The Witch of ice
Jenni Ratcliffe
“You took her poisoned wood!”
Elsa is choking on a laugh raucous enough to crack ribs.
Apparently, it was not a gesture of goodwill—the small log that I took from the sauna to the house on the hill—but a letter of war.
Curls of steam billow into the heavy blue sky above us; it’s midday, but the stars are already out. Someone let me sleep in, my soul screams; it is dying to see pale air, but I’ve missed it again. So, I must stay myself for another day of night.
Wisps of exchange students and tourists slipping in and out of the sheds catch my attention. Hot air escapes through an open door, before their shrivelled feet scarper down the hill, lunge through the snowy beach, and halt in the salted liquorice ocean.

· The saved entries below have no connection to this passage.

-- ==== Sys2Proof/Safety.lean ====
section
/-! DEFINITION. What a consistent state of the part is: the conditions of the manual that hold after every step, whatever
the step was. -/

namespace Sys2Proof.Machine

open Sys2Proof

/-- The emitter is ON while all conditions of R128 hold, and OFF while any one fails. -/
def State.lightConsistent (s : State) : Prop := s.light.emitter.isOn = s.lightAllowed

/-- The states an axis may be in while the site hold is in force (R123): no axis is in MOVING, FINE, INDEXING or
SETTLING, and none in READY, which the hold start takes to BRAKED. -/
def AxisState.stillInHold : AxisState → Bool
  | .unindexed | .braked | .fault => true
  | .indexing | .settling | .ready | .moving | .fine => false

/-- While the site hold is in force both axes stand braked, faulted or unindexed (R123). -/
def State.stillInHold (s : State) : Prop :=
  s.held = true → s.hz.state.stillInHold = true ∧ s.vt.state.stillInHold = true

/-- The states in which a drive has a target (R105). -/
def AxisState.hasTarget : AxisState → Bool
  | .settling | .ready | .moving | .fine => true
  | .unindexed | .indexing | .braked | .fault => false

/-- The optional fields of a drive's record are present exactly when R105 says: the fault code in FAULT, the return state
while BRAKED, the target in SETTLING, READY, MOVING and FINE, the index midpoint while the indexed mark is set. -/
structure Drive.Consistent (d : Drive) : Prop where
  fault_present : d.fault.isSome = decide (d.state = .fault)
  return_present : d.returnState.isSome = decide (d.state = .braked)
  target_present : d.target.isSome = d.state.hasTarget
  midpoint_present : d.midpoint.isSome = d.indexed

/-- Both drives' records are consistent. -/
def State.drivesConsistent (s : State) : Prop := s.hz.Consistent ∧ s.vt.Consistent

/-- The engine's records stand with its state (R73, R130): an aim exactly in the aim states, a suspend record exactly in
SUSPENDED, an open observation always in RANGING and besides only in TRACKING, a window in progress exactly in the window
states. -/
structure State.EngineConsistent (s : State) : Prop where
  aim_present : s.engine.aim.isSome = s.engine.state.isAim
  suspension_present : s.engine.suspension.isSome = decide (s.engine.state = .suspended)
  ranging_open : s.engine.state = .ranging → s.engine.openObs.isSome = true
  open_only : s.engine.openObs.isSome = true → s.engine.state = .ranging ∨ s.engine.state = .tracking
  window_present : s.light.window.isSome = s.engine.state.makesWindows

/-- The tables and queues have the sizes the manual gives: 32 slots (R18), 64 sectors (R45), 8 peer entries (R159), at most
16 observations (R185), at most four frames to send (R151), less than a millisecond of fine units. -/
structure State.Sized (s : State) : Prop where
  table_length : s.table.length = 32
  sectors_length : s.sectors.length = 64
  peers_length : s.peers.table.length = 8
  observations_length : s.link.observations.length ≤ 16
  queue_length : s.line.queue.length ≤ 4
  fine_small : s.fine < finePerMs

/-- The ACTIVE record is the aim's (R20): a record is ACTIVE exactly when the aim context names its slot, with its prism
id, and a suspend record names the same slot and prism. -/
structure State.ActiveMatches (s : State) : Prop where
  active_is_aimed : ∀ (i : Nat) (r : TargetRecord), s.table[i]? = some (some r) → r.state = .active →
    ∃ a, s.engine.aim = some a ∧ a.slot = i
  aimed_is_active : ∀ a, s.engine.aim = some a →
    ∃ r, s.table[a.slot]? = some (some r) ∧ r.state = .active ∧ r.prism = a.prism
  suspension_matches : ∀ a u, s.engine.aim = some a → s.engine.suspension = some u →
    u.slot = a.slot ∧ u.prism = a.prism

/-- The laws of the tables that no command of the part breaks: no two records share a prism id or, among MACHINE records,
a blink code (R18); at most 4 misses (R39); block counts at most 15 (R46, R52); the transmit queue with at most one PRESENCE,
one INTENT and one SIGHTING of a prism (R151). -/
structure State.TablesLawful (s : State) : Prop where
  prisms_differ : ∀ (i j : Nat) (r q : TargetRecord), s.table[i]? = some (some r) → s.table[j]? = some (some q) →
    r.prism = q.prism → i = j
  codes_differ : ∀ (i j : Nat) (r q : TargetRecord), s.table[i]? = some (some r) → s.table[j]? = some (some q) →
    r.cls = .machine → q.cls = .machine → r.blink = q.blink → i = j
  misses_bounded : ∀ r : TargetRecord, some r ∈ s.table → r.misses ≤ 4
  blocks_bounded : ∀ e ∈ s.sectors, e.block ≤ 15
  one_presence : s.line.queue.countP (fun f => match f with | .presence .. => true | _ => false) ≤ 1
  one_intent : s.line.queue.countP (fun f => match f with | .intent .. => true | _ => false) ≤ 1
  one_sighting : ∀ p : Nat,
    s.line.queue.countP (fun f => match f with | .sighting q _ _ _ => decide (q = p) | _ => false) ≤ 1

/-! ### Words of the statements -/

/-- The record as the ordinary pass sees it (R60): an IDLE record as it is, a DEFERRED one whose defer-until has come as
returned to IDLE. -/
def TargetRecord.seenAs (now : Nat) (r q : TargetRecord) : Prop :=
  r.state = .idle ∧ q = r ∨
    r.state = .deferred ∧ (∀ t, r.deferUntil = some t → t ≤ now) ∧
      q = { r with state := .idle, deferUntil := none, deferArmed := false }

/-- A candidate of the ordinary pass (R60, R61): a due record that passes the filter, with its direction, its sector and
that sector's block count. -/
def State.IsCandidate (s : State) (c : Candidate) : Prop :=
  (∃ r, s.table[c.slot]? = some (some r) ∧ r.seenAs s.clock c.record) ∧ c.record.due ≤ s.clock ∧
    s.filter c.record = .passes c.direction ∧ c.sector = sectorOf c.direction.azimuth ∧
    c.block = (s.sector c.sector).block

/-- The slot is taken up by an answer (R176): the command is one the part is configured for, taken with the slot EMPTY. -/
def State.LinkReady (s : State) : Prop := s.link.slot = none ∧ s.config.isSome = true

Silent for one knife-curdling second, then come the screams.
Then laughter. Then racing, lurching, reaching, running, grappling back inside the fiery hut; footprints in the spotlights of the tour bus, evidence of their fairy flight.
Opposite is The Galleri, a tired barn painted Norwegian red with plastic sheets as windows, that thump in the breeze. I can hear my boyfriend, Callum, cutting wood for the saunas, and Erkki, the artist, chatting to him in Finnish as though he understands.
Bugøynes sits at the edge of northern Norway. In the draughty Galleri, with a flickering candle stuck into a reindeer horn, we talk about governance, culture, and Nazis. Our audience fidgets, their swimming costumes crusting icily under haphazard layers, yet still their arms shoot up for questions.
“Why did the Nazis come back this way, wasn’t Norway neutral?”
“So should Finnmark be part of Finland, then?”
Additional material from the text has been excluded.